Not a concrete example like your asking for but the question has a lot of overlap with the third software freedom

[–] interstitial@lemmy.world 2 points 3 days ago (1 children)

This was freaking awesome. Just spent the last hour reading everything on the site. Very interesting concept

[–] subarctictundra@lemmy.world 1 points 2 days ago (1 children)

Do I understand correctly that he argues that people pay for convenience, which means that by eg. charging for the convenience of using NuGet (and donating some of that to the developers) they'd be willing to pay you even though the software itself is free already?

[–] Tencho@lemmy.world 1 points 2 days ago

That's the idea yes. Heavier users of a tool become incentivised to pay for convenience, and the developers get a cut from that so they can afford to keep working on their code. But since its open source if you can't pay or don't want to you retain the option to compile yourself!

[–] felixwhynot@lemmy.world 4 points 3 days ago

There is the B-corp but I don’t know how successful. OpenAI’s structure seemed interesting but it doesn’t seem like it’s going to end up working out.

Mondragón is an interesting coop corpo in Spain. Co-ops do seem like a good choice.

[–] MrMakabar@slrpnk.net 3 points 3 days ago

For hardware it is relativly simple, as paying for that is normal. Raspberry Pi is a private company, but produces open source hardware. Probably the way to go, is to force all companies to do so. Right to repair is imho a good starting point.
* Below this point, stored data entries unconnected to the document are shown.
/-- Whether an index is mapped. -/
def objIndexMapped (index : Nat) : Bool := objRows.any (fun r => decide (r.idxLo ≤ index ∧ index ≤ r.idxHi))

/-- The default of a key (0 for a key that is not mapped). -/
def objDefault (key : Nat) : Nat :=
  match objRow (key / 256) (key % 256) with
  | some r => r.default
  | none => 0

/-- The subindices an index defines, rising (R327). -/
def objSubs (index : Nat) : List Nat :=
  (List.range 256).filter (fun i => (objRow index i).isSome)

/-- The keys of one row. -/
def ObjRow.keys (r : ObjRow) : List Nat :=
  (List.range (r.idxHi + 1 - r.idxLo)).flatMap (fun i =>
    (List.range (r.subHi + 1 - r.subLo)).map (fun j => objKey (r.idxLo + i) (r.subLo + j)))

/-- Every key of class K, in ascending index:subindex (R341, R402). -/
def objKKeys : List Nat :=
  let all := (objRows.filter (fun r => decide (r.cls = .k))).flatMap ObjRow.keys
  (all.foldl (fun (t : Tab Unit) k => Tab.put t k ()) []).map (fun p => p.1)

/-- SYNC_ERROR_LIMIT (0x10F1:02, R330). -/
def Obj.syncErrorLimit : Nat := 0x10F102

/-- SYNC_MODE (0x1C32:01, first of 0x1C32 to 0x1C33, R330). -/
def Obj.syncMode : Nat := 0x1C3201

/-- CYCLE_TIME (0x1C32:02, first of 0x1C32 to 0x1C33, R330). -/
def Obj.cycleTime : Nat := 0x1C3202

/-- MIN_CYCLE_TIME (0x1C32:05, first of 0x1C32 to 0x1C33, R330). -/
def Obj.minCycleTime : Nat := 0x1C3205

/-- SM_EVENTS_MISSED (0x1C32:0B, first of 0x1C32 to 0x1C33, R330). -/
def Obj.smEventsMissed : Nat := 0x1C320B

/-- SYNC_ERROR (0x1C32:20, first of 0x1C32 to 0x1C33, R330). -/
def Obj.syncError : Nat := 0x1C3220

/-- PCI_VENDOR_ID (0x2000:01, R329). -/
def Obj.pciVendorId : Nat := 0x200001

/-- ECAT_VENDOR_ID (0x2000:02, R329). -/
def Obj.ecatVendorId : Nat := 0x200002

/-- PART_NUMBER (0x2000:03, R329). -/
def Obj.partNumber : Nat := 0x200003

/-- SILICON_REVISION (0x2000:04, R329). -/
def Obj.siliconRevision : Nat := 0x200004

/-- SERIAL_NUMBER (0x2000:05, R329). -/
def Obj.serialNumber : Nat := 0x200005

/-- FIRMWARE_VERSION (0x2000:06, R329). -/
def Obj.firmwareVersion : Nat := 0x200006

/-- BOOT_SLOT (0x2000:07, R329). -/
def Obj.bootSlot : Nat := 0x200007

/-- CFG_SENSE_CODE (0x2000:08, R329). -/
def Obj.cfgSenseCode : Nat := 0x200008

/-- FEATURE_MAP (0x2001:01, R3). -/
def Obj.featureMap : Nat := 0x200101

/-- COMBINATION_MODE (0x2002:01, R3). -/
def Obj.combinationMode : Nat := 0x200201

/-- MODE_IN_FORCE (0x2002:02, R3). -/
def Obj.modeInForce : Nat := 0x200202

/-- JOURNAL_STATE (0x2003:01, R329). -/
def Obj.journalState : Nat := 0x200301

/-- ACTIVE_REGION (0x2003:02, R329). -/
def Obj.activeRegion : Nat := 0x200302

/-- GENERATION (0x2003:03, R329). -/
def Obj.generation : Nat := 0x200303

/-- FILL (0x2003:04, R329). -/
def Obj.fill : Nat := 0x200304

/-- K_COUNT (0x2003:05, R329). -/
def Obj.kCount : Nat := 0x200305

/-- ERASE_CYCLES (0x2003:06, R329). -/
def Obj.eraseCycles : Nat := 0x200306

/-- TORN_RECORDS (0x2003:07, R329). -/
def Obj.tornRecords : Nat := 0x200307

/-- JOURNAL_COMMAND (0x2003:08, R329). -/
def Obj.journalCommand : Nat := 0x200308

/-- COMMAND_STATUS (0x2003:09, R329). -/
def Obj.commandStatus : Nat := 0x200309

/-- POSITION_SOURCE (0x2100:01, R31). -/
def Obj.positionSource : Nat := 0x210001

/-- ADV_MIN_PERIOD_US (0x2100:02, R31). -/
def Obj.advMinPeriodUs : Nat := 0x210002

/-- ADV_NOMINAL_PERIOD_US (0x2100:03, R31). -/
def Obj.advNominalPeriodUs : Nat := 0x210003

/-- ADV_SMOOTH_SHIFT (0x2100:04, R31). -/
def Obj.advSmoothShift : Nat := 0x210004

/-- SLATE_HOLDOFF_US (0x2100:05, R31). -/
def Obj.slateHoldoffUs : Nat := 0x210005

/-- ADV_SILENCE_PERIODS (0x2100:06, R31). -/
def Obj.advSilencePeriods : Nat := 0x210006

/-- SLATE_EDGE (0x2100:07, R31). -/
def Obj.slateEdge : Nat := 0x210007

/-- TAKE_NUMBER (0x2100:10, R31). -/
def Obj.lineTakeNumber : Nat := 0x210010

/-- TAKE_NUMBER (0x3000:02, R361). -/
def Obj.dailiesTakeNumber : Nat := 0x300002

/-- TAKE_NUMBER (0x4100:03, first of 0x4100 to 0x41FF, R415). -/
def Obj.entryTakeNumber : Nat := 0x410003

/-- POSITION (0x2100:11, R31). -/
def Obj.position : Nat := 0x210011

/-- ADV_PERIOD_US (0x2100:12, R31). -/
def Obj.advPeriodUs : Nat := 0x210012

/-- TB_COUNT (0x2100:13, R31). -/
def Obj.tbCount : Nat := 0x210013

/-- SOURCE_IN_FORCE (0x2100:14, R31). -/
def Obj.sourceInForce : Nat := 0x210014

/-- ADV_ACCEPTED (0x2100:15, R31). -/
def Obj.advAccepted : Nat := 0x210015

/-- ADV_STORM_COUNT (0x2100:16, R31). -/
def Obj.advStormCount : Nat := 0x210016

/-- SLATE_STORM_COUNT (0x2100:17, R31). -/
def Obj.slateStormCount : Nat := 0x210017

/-- IGNORED_PULSES (0x2100:18, R31). -/
def Obj.ignoredPulses : Nat := 0x210018

/-- TB_STEPS (0x2100:19, R31). -/
def Obj.tbSteps : Nat := 0x210019

/-- CUES_LATE (0x2100:1A, R31). -/
def Obj.cuesLate : Nat := 0x21001A

/-- CUES_DISCARDED (0x2100:1B, R31). -/
def Obj.lineCuesDiscarded : Nat := 0x21001B

/-- CUES_DISCARDED (0x3000:15, R361). -/
def Obj.dailiesCuesDiscarded : Nat := 0x300015

/-- CUES_FAILED (0x2100:1C, R31). -/
def Obj.cuesFailed : Nat := 0x21001C

/-- LAST_CUE_FAILURE (0x2100:1D, R31). -/
def Obj.lastCueFailure : Nat := 0x21001D

/-- TAKE_CONTROL (0x2200:01, R51). -/
def Obj.takeControl : Nat := 0x220001

/-- NOMINAL_LENGTH (0x2200:02, R51). -/
def Obj.nominalLength : Nat := 0x220002

/-- EARLY_TOL (0x2200:03, R51). -/
def Obj.earlyTol : Nat := 0x220003

/-- LATE_TOL (0x2200:04, R51). -/
def Obj.lateTol : Nat := 0x220004

/-- SHED_FLOOR (0x2200:05, R51). -/
def Obj.shedFloor : Nat := 0x220005

/-- SHED_CEILING (0x2200:06, R51). -/
def Obj.shedCeiling : Nat := 0x220006

/-- TOKEN_SKIP_RATIO (0x2200:07, R51). -/
def Obj.tokenSkipRatio : Nat := 0x220007

/-- GOVERNOR_GUARD (0x2200:08, R51). -/
def Obj.governorGuard : Nat := 0x220008

/-- RELAX_MARGIN (0x2200:09, R51). -/
def Obj.relaxMargin : Nat := 0x220009

/-- TAKE_STATE (0x2200:10, R51). -/
def Obj.takeState : Nat := 0x220010

/-- SHED_LEVEL (0x2200:11, R51). -/
def Obj.shedLevel : Nat := 0x220011

/-- FORECAST (0x2200:12, R51). -/
def Obj.forecast : Nat := 0x220012

/-- DEADLINE (0x2200:13, R51). -/
def Obj.takeDeadline : Nat := 0x220013

/-- DEADLINE (0x3000:13, R361). -/
def Obj.dailiesDeadline : Nat := 0x300013

/-- EARLY_SLATES (0x2200:14, R51). -/
def Obj.earlySlates : Nat := 0x220014

/-- SELF_SLATES (0x2200:15, R51). -/
def Obj.selfSlates : Nat := 0x220015

/-- LATE_SLATES (0x2200:16, R51). -/
def Obj.lateSlates : Nat := 0x220016

/-- OVERRUNS (0x2200:17, R51). -/
def Obj.takeOverruns : Nat := 0x220017

/-- OVERRUNS (0x4000:03, R415). -/
def Obj.logOverruns : Nat := 0x400003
For software the key seems to be large government or private customers. They do have a lot of money and the system not running costs them a lot. Hiring experts themself is also not always posdible. So buying in service from companies developing open source is an option.

For R&D a lot of that is done by universities and research institutions likr NASA today. That seems to me to be a good solution.

[–] gibmiser@lemmy.world 3 points 3 days ago* (last edited 3 days ago)

If anyone wants to learn about this process and enjoy it despite how horrible it is.Watch the show Silicon Valley, It does a good job explaining it all. And it's really funny.